Petitioner's Claim(s):
To justify Johnson's conviction for engaging in symbolic speech, the State asserted two interests: preserving the flag as a symbol of national unity and preventing breaches of the peace.
Respondent's Claim(s):
Johnson has raised a facial challenge to Texas' flag desecration statute, ..., as applied to him, violates the First Amendment.
Holding(s) and Disposition:
Held: [Gregory Lee Johnson's] conviction [of desecrating an American flag in violation of Texas law] is NOT consistent with the First Amendment.
Disposition:
Material Facts:
- While the Republican National Convention was taking place in Dallas in 1984, respondent Johnson participated in a political demonstration dubbed the "Republican War Chest Tour."
- He [Johnson] did, however, accept an American flag handed to him by a fellow protestor who had taken it from a flagpole outside one of the targeted buildings.
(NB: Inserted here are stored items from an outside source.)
/-- Every register of R441. The seven words of LK_TUNNELn_w have different fields, so each word is a register here. -/
inductive Reg where
  | DV_PART
  | DV_AIC
  | DV_FIELD_SLOT
  | TL_OWNER
  | PW_PACE_A
  | PW_PACE_B
  | PW_DIE_STATE
  | TK_REPLICA
  | TK_STATUS
  | TK_NOW
  | TK_SRC
  | TK_PORT_CAL
  | TK_PORT_MEAS
  | TK_CTRL
  | TK_HOLD
  | TK_PTP
  | TK_PTP_ROLES
  | TK_PPS_OUT
  | TK_PPS_IN
  | TK_EVENTS
  | PH_PORT_CFG
  | PH_CTRL
  | LK_FEC
  | LK_DROP
  | PH_LINK
  | LC_STATUS
  | PH_RELINK
  | LK_ETH_CFG
  | NI_WINDOW
  | NI_FIELD_MAP
  | SG_CTRL
  | SG_SWITCH_AT
  | SG_HOLD_END
  | SG_MARK
  | NI_AGE
  | NI_AGE_AT
  | NI_E2E
  | NI_TAG_STAT
  | NI_DROP_A
  | NI_DROP_B
  | XM_SHARE
  | XM_STATUS
  | GK_FMAP
  | GK_OWNER
  | GK_STATUS
  | GK_REGIONS
  | GK_OUT_CFG
  | GK_TALLY
  | GK_FAULT
  | GK_DROP
  | RB_BANKS
  | RB_SWAP_AT
  | RB_EPOCH
  | RB_PERIOD
  | RB_SEAL
  | RB_LOAD_ERR
  | RB_FLOOR
  | RB_SUSPEND
  | RB_RESUME
  | RB_RESUME_AT
  | RB_ALARM
  | RB_SUSPEND_AT
  | RB_LATE
  | TL_RESIDUE
  | TL_CTRL
  | TL_WB_STATE
  | TL_WB_STAT
  | TL_STALL
  | TM_STAT
  | SH_STATUS
  | SH_STAT
  | SH_STAT_B
  | SH_GRANT
  | SH_USED
  | WN_STATUS
  | WN_STAT
  | WN_GRANT
  | GL_STATUS
  | GL_STAT
  | GL_GRANT
  | FS_SEASONS
  | FS_OWNER_HASH
  | FS_HEDGE_HASH
  | FS_ORDER
  | TC_STATUS
  | TC_IDENTITY
  | TC_PORT_CLASS
  | TC_RELAY
  | TC_PARTNER
  | SL_BIST
  | SL_NVM
  | SL_STATUS
  | SL_TIMES
  | PW_CAP
  | SM_HANG
  | SM_STATUS
  | SM_FIELD_STATE
  | SM_DIE_STATE
  | SM_ROWS
  | SM_RESET
  | DM_STATUS
  | DM_ACK
  | EV_STATUS
  | EV_LOST
  | EV_LOST_FIRST
  | EV_LOST_LAST
  | SM_FALLOW
  | SM_FALLOW_REQ
  | SM_FALLOW_AT
  | SM_ADMIT
  | SG_SEAL
  | DV_MGR_STAT
  | DV_SNAP
  | DV_SNAP_AT
  | DV_ALERT
  | DV_ID
  | DV_MGR_PORTS
  | LK_ETH_PATH
  | LK_TUNNEL_0
  | LK_TUNNEL_1
  | LK_TUNNEL_2
  | LK_TUNNEL_3
  | LK_TUNNEL_4
  | LK_TUNNEL_5
  | LK_TUNNEL_6
  deriving DecidableEq, Repr

/-- The access codes of R15. -/
inductive Access where
  | RO | RS | RM | RMC | RF
  deriving DecidableEq, Repr

/-- One field of a register: bits [lo + width - 1 : lo], its access code, and the number in its Reset column
(0 where that column says "fuses", "image" or "see text": those are set by name in `State.reset` and by the resets). -/
structure Fld where
  reg : Reg
  lo : Nat
  width : Nat
  acc : Access
  reset : Nat
  deriving DecidableEq, Repr

/-- An index of a register's name: it runs over `count` values from `first`, `stride` bytes apart. -/
structure Dim where
  first : Nat
  count : Nat
  stride : Nat
  deriving DecidableEq, Repr

/-- One row of R441: the register, its level (R14: 0 device, 1 die, 2 tile), the offset at which index 0 would lie,
its indices and its fields. -/
structure RegSpec where
  reg : Reg
  level : Nat
  base : Nat
  dims : List Dim
  fields : List Fld
  deriving DecidableEq, Repr

namespace F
- The demonstration ended in front of Dallas City Hall, where Johnson unfurled the American flag, doused it with kerosene, and set it on fire.
- After the demonstrators dispersed, a witness to the flag burning collected the flag's remains and buried them in his backyard.
- No one was physically injured or threatened with injury, though several witnesses testified that they had been seriously offended by the flag burning.
- The only criminal offense with which he was charged was the desecration of a venerated object in violation of Tex.Penal Code Ann. § 42.09(a)(3) (1989).
Procedural History:
- The only criminal offense with which he was charged was the desecration of a venerated object in violation of Tex.Penal Code Ann. § 42.09(a)(3) (1989).
- After a trial, he was convicted, sentenced to one year in prison, and fined $2,000.
- The Court of Appeals for the Fifth District of Texas at Dallas affirmed Johnson's conviction, 706 S.W.2d 120 (1986),
- but the Texas Court of Criminal Appeals reversed, 755 S.W.2d 92 (1988), holding that the State could not, consistent with the First Amendment, punish Johnson for burning the flag in these circumstances.
- To justify Johnson's conviction for engaging in symbolic speech, the State asserted two interests: preserving the flag as a symbol of national unity and preventing breaches of the peace.
- The Court of Criminal Appeals held that neither interest supported his conviction.
- We granted certiorari, 488 U.S. 907 (1988), and now affirm.
Rationale
Brennan Majority Opinion (Marshall, Blackmun, Scalia, Kennedy)
- Johnson burned an American flag as part -- indeed, as the culmination -- of a political demonstration that coincided with the convening of the Republican Party and its renomination of Ronald Reagan for President.
- The expressive, overtly political nature of this conduct was both intentional and overwhelmingly apparent.
- The State offers two separate interests to justify this conviction: preventing breaches of the peace and preserving the flag as a symbol of nationhood and national unity. [emphasis added]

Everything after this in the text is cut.